The steps for establishing a threshold are as follows:

1. Select two topics
2. Modify the alpha between them
3. Measure the distance between 
3. Generate documents/topics from modified topics

In [16]:
%load_ext autoreload
%autoreload 2
%reload_ext autoreload

The autoreload extension is already loaded. To reload it, use:
  %reload_ext autoreload


# Select a Corpus

Brown. It has pre-defined categories (15).

In [3]:
from nltk.corpus import brown
brown.categories()

['adventure',
 'belles_lettres',
 'editorial',
 'fiction',
 'government',
 'hobbies',
 'humor',
 'learned',
 'lore',
 'mystery',
 'news',
 'religion',
 'reviews',
 'romance',
 'science_fiction']

In [4]:
len(brown.fileids())

500

In [6]:
data_samples = [' '.join(brown.words(f)) for f in brown.fileids()]

500

In [9]:
from util import *
dump_pickle(data_samples,'brown_data_samples')

True

# Extract Topics from the Corpus

We're using a fixed model, LDA to extract the topics.

In [30]:
import fixed_model as fm
data_samples = [' '.join(brown.words(f)) for f in brown.fileids()]
model_components = fm.get_model(data_samples)

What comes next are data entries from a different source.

/-- Every command but `START`, `RDREG` and `WRREG` ends as `Ends` says. -/
theorem exec_ends {i : Instr} (hl : s.regs.fault = 0#8) (h : exec i s = .next t)
    (hi : bypassesHalt i = false) (hw : ∀ v, i ≠ .wrregCtrl v ∧ i ≠ .wrregTag v ∧ i ≠ .wrregCount v) :
    Ends i s t := by
  cases hwb : writerBytes i with
  | some bs =>
    have hbad : FaultCode.badState ∈ raisable i := by cases i <;> simp_all [writerBytes, raisable]
    have hmore : bs ≠ [] → FaultCode.chunkOverrun ∈ raisable i ∧ FaultCode.sinkFail ∈ raisable i
        ∧ FaultCode.countOverflow ∈ raisable i := by
      cases i <;> simp_all [writerBytes, raisable]
    rcases writer_cases hwb hl h with ⟨-, rfl⟩ | ⟨-, ⟨he, rfl⟩ | ⟨f, u, hs, rfl⟩⟩
    · exact Ends.check hbad (by decide)
    · exact Ends.ok (sent_afterPay (emitPay_needs he).1) (by simp)
    · have hne : bs ≠ [] := by obtain ⟨xs, b, ys, rfl, -⟩ := hs; simp
      obtain ⟨h1, h2, h3⟩ := hmore hne
      obtain ⟨xs, n, hx, hf⟩ := sent_payStops hs
      rcases hf with ⟨rfl, -⟩ | rfl | ⟨rfl, hm⟩
      · exact Ends.fault hx h1 (by simp) (by simp)
      · exact Ends.fault hx h3 (by simp) (by simp)
      · exact Ends.fault hx h2 (fun _ => hm) (by simp)
  | none =>
    cases i with
    | start | rdregStatus | rdregCtrl | rdregTag | rdregCount | rdregCrc | rdregAdler | rdregClen
    | rdregCcnt | rdregZrem | rdregZblk => cases hi
    | wrregCtrl v => exact absurd rfl (hw v).1
    | wrregTag v => exact absurd rfl (hw v).2.1
    | wrregCount v => exact absurd rfl (hw v).2.2
    | writeBe0 _ | writeBe1 _ | writeBe2 _ | writeBe3 _ | writeBe4 _ | writeLe0 _ | writeLe1 _
    | writeLe2 _ | writeLe3 _ | writeLe4 _ => cases hwb
    | crcInit =>
      cases h
      exact check_ends (w := fun r => { r with crc := crcOnes }) hl (by decide) rfl rfl rfl (by simp)
    | crcUpdate b =>
      cases h
      exact check_ends (w := fun r => { r with crc := fold r.crc b }) hl (by simp [raisable]) rfl rfl rfl (by simp)
    | crcFinal =>
      have h' : t = runCommand (s.regs.crc ^^^ crcOnes) requireNoChunk s := by cases h; rfl
      rw [h', runCommand_live hl]
      unfold requireNoChunk require
      split
      · exact ⟨[], 0, s, .refl s, .inl ⟨_, rfl, rfl, by simp⟩⟩
      · exact Ends.check (by simp [raisable]) (by decide)
    | adlInit =>
      cases h
      exact check_ends (w := adlerInit) hl (by decide) rfl rfl rfl (by simp)
    | adlUpdate b =>
      cases h
      exact check_ends (w := adlerStep b) hl (by simp [raisable]) rfl rfl rfl (by simp)
    | adlFinal =>
      have h' : t = runCommand s.regs.adler requireNoStream s := by cases h; rfl
      rw [h', runCommand_live hl]
      unfold requireNoStream require
      split
      · exact ⟨[], 0, s, .refl s, .inl ⟨_, rfl, rfl, by simp⟩⟩
      · exact Ends.check (by simp [raisable]) (by decide)
    | chunkBegin len =>
      have hd : Sent [] 0 s (declareLength len s) := Sent.withRegs rfl rfl
      rcases chunkBegin_cases hl h with ⟨-, rfl⟩ | ⟨-, ⟨-, rfl⟩ | ⟨-, ⟨-, rfl⟩ | ⟨-, ⟨f, u, hs, rfl⟩ |
        ⟨ht, ⟨f, u, hs, rfl⟩ | ⟨ht2, rfl⟩⟩⟩⟩⟩
      · exact Ends.check (by simp [raisable]) (by decide)
      · exact Ends.check (by simp [raisable]) (by decide)
      · exact Ends.check (by simp [raisable]) (by decide)
      · obtain ⟨xs, n, hx, hf⟩ := sent_outStops hs
        rcases hf with rfl | ⟨rfl, hm⟩
        · exact Ends.fault (hd.trans hx) (by simp [raisable]) (by simp) (by simp)
        · exact Ends.fault (hd.trans hx) (by simp [raisable]) (fun _ => hm) (by simp)
      · obtain ⟨n1, h1⟩ := sent_bytes (beBytes_length len 4) ht
        have h1 := (hd.trans h1).trans (Sent.withRegs (r := (startCrc _).regs) rfl rfl)
        obtain ⟨xs, n, hx, hf⟩ := sent_foldedStops hs
        rcases hf with rfl | ⟨rfl, hm⟩
        · exact Ends.fault (h1.trans hx) (by simp [raisable]) (by simp) (by simp)
        · exact Ends.fault (h1.trans hx) (by simp [raisable])
            (fun _ => by simpa [startCrc, declareLength] using hm) (by simp)
      · obtain ⟨n1, h1⟩ := sent_bytes (beBytes_length len 4) ht
        have h1 := (hd.trans h1).trans (Sent.withRegs (r := (startCrc _).regs) rfl rfl)
        have ht2' : (startCrc ((declareLength len s).afterOut (beBytes len 4))).Takes
            (beBytes s.regs.tag 4).length := by simpa [beBytes_length] using ht2
        have h2 := (h1.trans (sent_afterFolded ht2')).trans (Sent.withRegs (r := (openChunk
          ((startCrc ((declareLength len s).afterOut (beBytes len 4))).afterFolded
            (beBytes s.regs.tag 4))).regs) rfl rfl)
        exact Ends.ok h2 (by simp [openChunk, State.afterFolded, startCrc, declareLength])
    | chunkEnd =>
      rcases chunkEnd_cases hl h with ⟨-, rfl⟩ | ⟨-, ⟨-, rfl⟩ | ⟨-, ⟨f, u, hs, rfl⟩ | ⟨ht, rfl⟩⟩⟩
      · exact Ends.check (by simp [raisable]) (by decide)
      · exact Ends.check (by simp [raisable]) (by decide)
      · obtain ⟨xs, n, hx, hf⟩ := sent_outStops hs
        rcases hf with rfl | ⟨rfl, hm⟩
        · exact Ends.fault hx (by simp [raisable]) (by simp) (by simp)
        · exact Ends.fault hx (by simp [raisable]) (fun _ => hm) (by simp)
      · obtain ⟨n1, h1⟩ := sent_bytes (beBytes_length (s.regs.crc ^^^ crcOnes) 4) ht
        exact Ends.ok (h1.trans (Sent.withRegs (r := (closeChunk _).regs) rfl rfl)) (by simp [closeChunk])
    | zBegin total =>
      have hd : Sent [] 0 s (openStream total s) := Sent.withRegs rfl rfl
      rcases zBegin_cases hl h with ⟨-, rfl⟩ | ⟨-, ⟨f, u, hs, rfl⟩ | ⟨he, rfl⟩⟩
      · exact Ends.check (by simp [raisable]) (by decide)
      · obtain ⟨xs, n, hx, hf⟩ := sent_payStops hs
        rcases hf with ⟨rfl, -⟩ | rfl | ⟨rfl, hm⟩
        · exact Ends.fault (hd.trans hx) (by simp [raisable]) (by simp) (by simp)
        · exact Ends.fault (hd.trans hx) (by simp [raisable]) (by simp) (by simp)
        · exact Ends.fault (hd.trans hx) (by simp [raisable]) (fun _ => hm) (by simp)
      · have h1 := (hd.trans (sent_afterPay (emitPay_needs he).1)).trans
          (Sent.withRegs (r := (setBlock (blockLength total s.params.zblockCap) _).regs) rfl rfl)
        exact Ends.ok h1 (by simp [setBlock, openStream, adlerInit])
    | zData b =>
      rcases zData_cases hl h with ⟨-, rfl⟩ | ⟨-, ⟨-, rfl⟩ | ⟨-, ⟨f, u, hs, rfl⟩ | ⟨he, ⟨-, rfl⟩ |
        ⟨-, ⟨f, u, hs, rfl⟩ | ⟨he2, rfl⟩⟩⟩⟩⟩
      · exact Ends.check (by simp [raisable]) (by decide)
      · exact Ends.check (by simp [raisable]) (by decide)
      · obtain ⟨xs, n, hx, hf⟩ := sent_payStops hs
        rcases hf with ⟨rfl, -⟩ | rfl | ⟨rfl, hm⟩
        · exact Ends.fault hx (by simp [raisable]) (by simp) (by simp)
        · exact Ends.fault hx (by simp [raisable]) (by simp) (by simp)
        · exact Ends.fault hx (by simp [raisable]) (fun _ => hm) (by simp)
      all_goals
        have h1 := (sent_afterPay (emitPay_needs he).1).trans
          (Sent.withRegs (r := (tookData b (s.afterPay [b])).regs) rfl rfl)
        have h1 : Sent _ _ s (tookData b (s.afterPay [b])) := h1
      · exact Ends.ok h1 (by simp [tookData, adlerStep])
      · obtain ⟨xs, n, hx, hf⟩ := sent_payStops hs
        rcases hf with ⟨rfl, -⟩ | rfl | ⟨rfl, hm⟩
        · exact Ends.fault (h1.trans hx) (by simp [raisable]) (by simp) (by simp)
        · exact Ends.fault (h1.trans hx) (by simp [raisable]) (by simp) (by simp)
        · exact Ends.fault (h1.trans hx) (by simp [raisable])
            (fun _ => by rw [← h1.measure]; exact hm) (by simp)
      · have h2 := (h1.trans (sent_afterPay (emitPay_needs he2).1)).trans
          (Sent.withRegs (r := (setBlock (blockLength (tookData b (s.afterPay [b])).regs.zrem
            s.params.zblockCap) _).regs) rfl rfl)
        exact Ends.ok h2 (by simp [setBlock, tookData, adlerStep])
    | zEnd =>
      rcases zEnd_cases hl h with ⟨-, rfl⟩ | ⟨-, ⟨-, rfl⟩ | ⟨-, ⟨f, u, hs, rfl⟩ | ⟨he, rfl⟩⟩⟩
      · exact Ends.check (by simp [raisable]) (by decide)
      · exact Ends.check (by simp [raisable]) (by decide)
      · obtain ⟨xs, n, hx, hf⟩ := sent_payStops hs
        rcases hf with ⟨rfl, -⟩ | rfl | ⟨rfl, hm⟩
        · exact Ends.fault hx (by simp [raisable]) (by simp) (by simp)
        · exact Ends.fault hx (by simp [raisable]) (by simp) (by simp)
        · exact Ends.fault hx (by simp [raisable]) (fun _ => hm) (by simp)
      · have h1 := (sent_afterPay (emitPay_needs he).1).trans
          (Sent.withRegs (r := (closeStream (s.afterPay (beBytes s.regs.adler 4))).regs) rfl rfl)
        exact Ends.ok h1 (by simp [closeStream])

# Choose Signal & Noise Topic(s)

Pick two topics from the ones extracted above. To help in the decision making, this interactive plot shows how each topic compares to the rest for the various metrics we have available. You can hover to see the top 5 words that represent each topic.

In [38]:
import util
topic_metrics = util.calc_metrics(model_components)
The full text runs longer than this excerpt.